Data entries:
—————
-- ==== Sys2Proof/Machine/Step.lean ====
section
/-! DEFINITION. One step of the machine (70 R233). -/

namespace Sys2Proof.Machine

/-- Fetch at the pc, decode, execute (R233). -/
def step (s : State) : Host.Outcome State Fault Refusal :=
  match fetchDecode s with
  | .error f => .fault f
  | .ok i => exec i s

/-- A state with the table word `w` of `nbits` bits where the next step fetches. -/
def State.withFetchWord (s : State) (nbits w : Nat) : State :=
  storeAtPc s (BitVec.ofNat 32 (w % 2 ^ nbits))

end Sys2Proof.Machine
end

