-- ==== Sys2Proof/Certificates/Slice0/Obligations.lean ====
section
/-! DEFINITION. The statements for the provers, after the numbered rules of spec/. An equation for the whole next state
says the frame too: a field not written in it is the field before. -/

open Sys2Proof Sys2Proof.Machine

/-! ## Encoding -/

/-- Words written out in the spec decode to the instructions they stand for (20_memory R57, 30_encoding R83, R114, R125,
42 R174, 43 R180, 45 R200). The byte order of the first is the spec's decision D2 (notes/assumptions/15.md); the layouts
of bclr, sc, cmpi (BF and L) and rldicr are PRESUMED (notes/assumptions/10.md, 11.md, 12.md, 13.md). -/
def Obligations.WordsOfTheSpecDecode : Prop :=
  decodeBytes Config.defaultPoBc false [0x14, 0x2A, 0x64, 0x7C] = some (.add 3 4 5) ∧
  decode Config.defaultPoBc false 0x7C832838 = .ok (.and 3 4 5) ∧
  decode Config.defaultPoBc false 0x3920000A = .ok (.addi 9 0 10) ∧
  decode Config.defaultPoBc false 0xF8B70020 = .ok (.std 5 8 23) ∧
  decode Config.defaultPoBc false 0x2F890004 = .ok (.cmpi 7 0 9 4) ∧
  decode Config.defaultPoBc false 0x7C83FE76 = .ok (.sradi 3 4 63) ∧
  decode Config.defaultPoBc false 0x48000008 = .ok (.b 2) ∧
  decode Config.defaultPoBc false 0x4E800020 = .ok (.bclr 20 0 0) ∧
  decode Config.defaultPoBc false 0x44000002 = .ok (.sc 0) ∧
  decode Config.defaultPoBc true 0x79291764 = .ok (.rldicr 9 9 2 61)

/-- Every instruction, with every operand and every `PO_BC` that R95 does not use otherwise, is what its encoding decodes
to; where `EXT_REF` is false, every instruction but the three behind it. -/
def Obligations.DecodeOfEncodeIsTheInstruction : Prop :=
  ∀ (poBc : BitVec 6) (i : Instr), freePrimaryOpcode poBc = true →
    decode poBc true (encode poBc i) = .ok i ∧
    (i.needsExtRef = false → decode poBc false (encode poBc i) = .ok i)

/-- A word that decodes is the encoding of what it decodes to, with any `PO_BC`: no bit of it is dropped. -/
def Obligations.EncodeOfDecodeIsTheWord : Prop :=
  ∀ (poBc : BitVec 6) (ext : Bool) (w : InstrWord) (i : Instr), decode poBc ext w = .ok i → encode poBc i = w

/-- At most one row of the opcode table matches a word (R99), with every `PO_BC` that R95 does not use otherwise (R96,
the spec's decision D4). -/
def Obligations.AtMostOneRowMatches : Prop :=
  ∀ (poBc : BitVec 6) (w : InstrWord) (j k : Fin (opcodeTable poBc).length), freePrimaryOpcode poBc = true →
    ((opcodeTable poBc).get j).matchesWord w = true → ((opcodeTable poBc).get k).matchesWord w = true → j = k

/-- Words with the record bit set, or with OE set in `add` and `subf`, are illegal (R106, the spec's decision D9,
notes/assumptions/18.md). -/
def Obligations.RecordAndOverflowWordsAreIllegal : Prop :=
  (∀ w : InstrWord, field w 0 5 = 31 → (field w 21 30).toNat ∈ [28, 476, 444, 316, 986, 27, 539, 794] →
    field w 31 31 = 1 → Illegal w) ∧
  (∀ w : InstrWord, field w 0 5 = 31 → (field w 22 30).toNat ∈ [266, 40] →
    field w 21 21 = 1 ∨ field w 31 31 = 1 → Illegal w) ∧
  (∀ w : InstrWord, field w 0 5 = 31 → field w 21 29 = 413 → field w 31 31 = 1 → Illegal w) ∧
  (∀ w : InstrWord, field w 0 5 = 21 → field w 31 31 = 1 → Illegal w)

/-- Words with a reserved bit set are illegal; BH of `bclr` and LEV of `sc` take any value (R107, the spec's decision
D10, notes/assumptions/18.md). The layouts of `bclr`, `sc`, the compares, `mtspr` and `mfspr` are PRESUMED
(notes/assumptions/10.md, 11.md, 12.md, 13.md). -/
def Obligations.ReservedBitsMustBeZero : Prop :=
  (∀ w : InstrWord, field w 0 5 = 31 → field w 21 30 = 986 → field w 16 20 ≠ 0 → Illegal w) ∧
  (∀ w : InstrWord, field w 0 5 = 31 → field w 21 30 = 0 → field w 9 9 = 1 ∨ field w 31 31 = 1 → Illegal w) ∧
  (∀ w : InstrWord, field w 0 5 = 11 → field w 9 9 = 1 → Illegal w) ∧
  (∀ w : InstrWord, field w 0 5 = 19 → field w 16 18 ≠ 0 → Illegal w) ∧
  (∀ w : InstrWord, field w 0 5 = 17 → field w 6 19 ≠ 0 ∨ field w 27 29 ≠ 0 ∨ field w 31 31 ≠ 0 → Illegal w) ∧
  (∀ w : InstrWord, field w 0 5 = 31 → (field w 21 30).toNat ∈ [467, 339] → field w 31 31 = 1 → Illegal w) ∧
  (∀ (bo bi : BitVec 5) (bh : BitVec 2),
    Encodes (0x4C000020 ||| fieldAt bo 21 ||| fieldAt bi 16 ||| fieldAt bh 11) (.bclr bo bi bh)) ∧
  (∀ lev : BitVec 7, Encodes (0x44000002 ||| fieldAt lev 5) (.sc lev))

/-- A word that matches no row is illegal, and so are the words R108 lists (the spec's decision D11,
notes/assumptions/18.md), the primary opcode of bc and bca being `PO_BC`. The layouts of `bclr`, `sc` and the three
optional instructions are PRESUMED (notes/assumptions/10.md, 11.md, 13.md). -/
def Obligations.UnassignedWordsAreIllegal : Prop :=
  (∀ (s : State) (w : InstrWord), (∀ r ∈ opcodeTable s.params.poBc, r.matchesWord w = false) → IllegalIn s w) ∧
  (∀ (s : State) (w : InstrWord), (field w 0 5).toNat ∉ [11, 14, 15, 17, 18, 19, 21, 24, 26, 28, 30, 31, 32, 34, 36, 37,
    38, 40, 42, 44, 58, 62] → field w 0 5 ≠ s.params.poBc → IllegalIn s w) ∧
  (∀ w : InstrWord, field w 0 5 = 31 → (field w 21 30).toNat ∉ [0, 27, 28, 40, 266, 316, 339, 826, 827, 444, 467, 476,
    539, 794, 986] → Illegal w) ∧
  (∀ (s : State) (w : InstrWord), freePrimaryOpcode s.params.poBc = true → field w 0 5 = s.params.poBc →
    field w 31 31 = 1 → IllegalIn s w) ∧
  (∀ w : InstrWord, field w 0 5 = 19 → field w 21 30 ≠ 16 ∨ field w 31 31 = 1 → Illegal w) ∧
  (∀ w : InstrWord, field w 0 5 = 58 ∨ field w 0 5 = 62 → field w 30 31 ≠ 0 → Illegal w) ∧
  (∀ w : InstrWord, field w 0 5 = 17 → field w 30 30 = 0 → Illegal w) ∧
  (∀ w : InstrWord, field w 0 5 = 30 → field w 27 29 ≠ 1 ∨ field w 31 31 = 1 → Illegal w) ∧
  (∀ w : InstrWord, field w 0 5 = 31 → (field w 21 30).toNat ∈ [467, 339] → field w 11 20 ≠ 0b0100000000 →
    Illegal w) ∧
  (∀ (s : State) (i : Instr), freePrimaryOpcode s.params.poBc = true → s.params.extRef = false →
    i.needsExtRef = true → IllegalIn s (encode s.params.poBc i))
—————
- [Task instructions]:
From the entries above, print the lines beginning at the one with "(i.needsExtRef = false" and stopping after the one with "D10, notes/assumptions/18.md). The", exactly as written and with nothing else.

- [Solved exercise]:
    (i.needsExtRef = false → decode poBc false (encode poBc i) = .ok i)

/-- A word that decodes is the encoding of what it decodes to, with any `PO_BC`: no bit of it is dropped. -/
def Obligations.EncodeOfDecodeIsTheWord : Prop :=
  ∀ (poBc : BitVec 6) (ext : Bool) (w : InstrWord) (i : Instr), decode poBc ext w = .ok i → encode poBc i = w

/-- At most one row of the opcode table matches a word (R99), with every `PO_BC` that R95 does not use otherwise (R96,
the spec's decision D4). -/
def Obligations.AtMostOneRowMatches : Prop :=
  ∀ (poBc : BitVec 6) (w : InstrWord) (j k : Fin (opcodeTable poBc).length), freePrimaryOpcode poBc = true →
    ((opcodeTable poBc).get j).matchesWord w = true → ((opcodeTable poBc).get k).matchesWord w = true → j = k

/-- Words with the record bit set, or with OE set in `add` and `subf`, are illegal (R106, the spec's decision D9,
notes/assumptions/18.md). -/
def Obligations.RecordAndOverflowWordsAreIllegal : Prop :=
  (∀ w : InstrWord, field w 0 5 = 31 → (field w 21 30).toNat ∈ [28, 476, 444, 316, 986, 27, 539, 794] →
    field w 31 31 = 1 → Illegal w) ∧
  (∀ w : InstrWord, field w 0 5 = 31 → (field w 22 30).toNat ∈ [266, 40] →
    field w 21 21 = 1 ∨ field w 31 31 = 1 → Illegal w) ∧
  (∀ w : InstrWord, field w 0 5 = 31 → field w 21 29 = 413 → field w 31 31 = 1 → Illegal w) ∧
  (∀ w : InstrWord, field w 0 5 = 21 → field w 31 31 = 1 → Illegal w)

/-- Words with a reserved bit set are illegal; BH of `bclr` and LEV of `sc` take any value (R107, the spec's decision
D10, notes/assumptions/18.md). The layouts of `bclr`, `sc`, the compares, `mtspr` and `mfspr` are PRESUMED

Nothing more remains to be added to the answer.